En cette journée internationale de lutte, nous rappelons qu’il est essentiel de protéger et garantir les droits des femmes* à disposer de leurs corps et de leurs vies. D’autant plus dans ce contexte de crise prolongée. C’est une question de santé publique, de justice sociale et d’égalité des chances : l’Etat doit créer, en toutes circonstances, des conditions favorables à l’accès à la santé reproductive et sexuelle et à la réalisation du droit de toutes et tous à l’autodétermination.

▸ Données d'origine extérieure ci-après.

-- ==== Sys2Proof/Machine/Strings.lean ====
section
/-! DEFINITION. String channels, the boost regulation loop and matrix groups of a power die (R226 to R245). -/

namespace Sys2Proof.Machine

/-! ## Channels and gangs -/

/-- The power die of a channel (R227). -/
def hvOf (c : Nat) : Nat := c / 64

/-- USE of a channel: 0 unused, 1 direct, 2 matrix column. -/
def Dev.chUse (s : Dev) (c : Nat) : Nat := s.rdF (Reg.CH_CFG c) F.CH_CFG_USE

/-- The leader of a channel's gang: the nearest LEADER at or below it, in its gang group, whose members reach it (R231). -/
def Dev.leaderOf (s : Dev) (c : Nat) : Nat :=
  ((List.range (c % 8 + 1)).find? (fun k =>
    s.rdF (Reg.CH_CFG (c - k)) F.CH_CFG_LEADER == 1 && decide (k ≤ s.rdF (Reg.CH_CFG (c - k)) F.CH_CFG_GSIZE))).elim c (c - ·)

/-- The members of the gang that a channel leads, itself included. -/
def Dev.gangOf (s : Dev) (l : Nat) : List Nat :=
  if s.rdF (Reg.CH_CFG l) F.CH_CFG_LEADER = 1 then List.range' l (s.rdF (Reg.CH_CFG l) F.CH_CFG_GSIZE + 1) else [l]

/-- A channel follows another one's set point (R231). -/
def Dev.isMember (s : Dev) (c : Nat) : Bool := s.leaderOf c != c

/-- The gang of a channel is off under OPEN or SHORT_FULL (Table 10-3). -/
def Dev.faultOff (s : Dev) (c : Nat) : Bool :=
  let a := Reg.CH_FLT_STAT (s.leaderOf c)
  s.hasCause a B.CH_OPEN || s.hasCause a B.CH_SHORT_FULL

/-- V_ref of a power die in mV. -/
def Dev.vref (s : Dev) (h : Nat) : Nat := s.rdF (Reg.BST_STAT h) F.BST_STAT_VREF * 50

/-- VMIN and VMAX of a power die in mV. -/
def Dev.vmin (s : Dev) (h : Nat) : Nat := s.rdF (Reg.BST_CFG h) F.BST_CFG_VMIN * 250

/-- VMAX of a power die in mV. -/
def Dev.vmax (s : Dev) (h : Nat) : Nat := s.rdF (Reg.BST_CFG h) F.BST_CFG_VMAX * 250

/-- V_ref set, in steps of 50 mV between VMIN and VMAX (R234). -/
def Dev.setVref (s : Dev) (h : Nat) (mv : Int) : Dev :=
  s.wrF (Reg.BST_STAT h) F.BST_STAT_VREF ((clampI (s.vmin h) (s.vmax h) mv).toNat / 50)

/-- STATE of the boost: 0 OFF, 1 RAMP, 2 REGULATING, 3 STOPPED. -/
def Dev.boost (s : Dev) (h : Nat) : Nat := s.rdF (Reg.BST_STAT h) F.BST_STAT_STATE

/-- The boost starts, or restarts, from the measured VBAT (R235). -/
def Dev.boostStart (s : Dev) (h : Nat) : Dev :=
  if s.boost h = 3 ∨ s.hasCause (Reg.BST_FLT_STAT h) B.BST_UVLO then s
  else (s.setVref h ((s.rdF (Reg.BST_VIN h) F.BST_VIN_VBAT * 50 : Nat) - 1000)).wrF (Reg.BST_STAT h) F.BST_STAT_STATE 1

/-- STATE of a channel as CH_STATn shows it (Table 10-10). -/
def Dev.chState (s : Dev) (c : Nat) : Nat :=
  let h := s.chan c
  if s.chUse c = 0 then 0
  else if h.failed then 5
  else if s.faultOff c then 4
  else if (s.hv (hvOf c)).mode = 1 then 3
  else if s.isMember c then 2
  else if 0 < h.iset ∧ 0 < h.duty then 1
  else 0

/-- STATE, PROBING and TON of a channel follow it. -/
def Dev.showChan (s : Dev) (c : Nat) : Dev :=
  let h := s.chan c
  let s := (s.wrF (Reg.CH_STAT c) F.CH_STAT_STATE (s.chState c)).wrF (Reg.CH_STAT c) F.CH_STAT_PROBING (b2n h.onProbe)
  (s.wrF (Reg.CH_STAT c) F.CH_STAT_VF_LEARN (h.learn / 2560)).wrF (Reg.CH_MEAS c) F.CH_MEAS_TON (min 65535 h.ton)

/-- On-time of a duty code over `per` clocks (R229, R240). -/
def onTime (duty per : Nat) : Nat := if duty = 65535 then per else (duty * per + 32768) / 65536

/-- SCALE of a power die (R232). -/
def Dev.scale (s : Dev) (h : Nat) : Nat := s.rdF (Reg.BST_SCALE h) F.BST_SCALE_SCALE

*Toute femme ou personne concernée
Texte collaboratif rédigé par un collectif de femmes avec le soutien du Collecti·e·f 8 maars Bruxelles, Sororidad sin Fronteras, la Fédération des centres pluralistes de planning familial, la Fédération Laïque des centres de planning familial, Bruxelles Laïque, le GACEHPA et le Centre d’action laïque.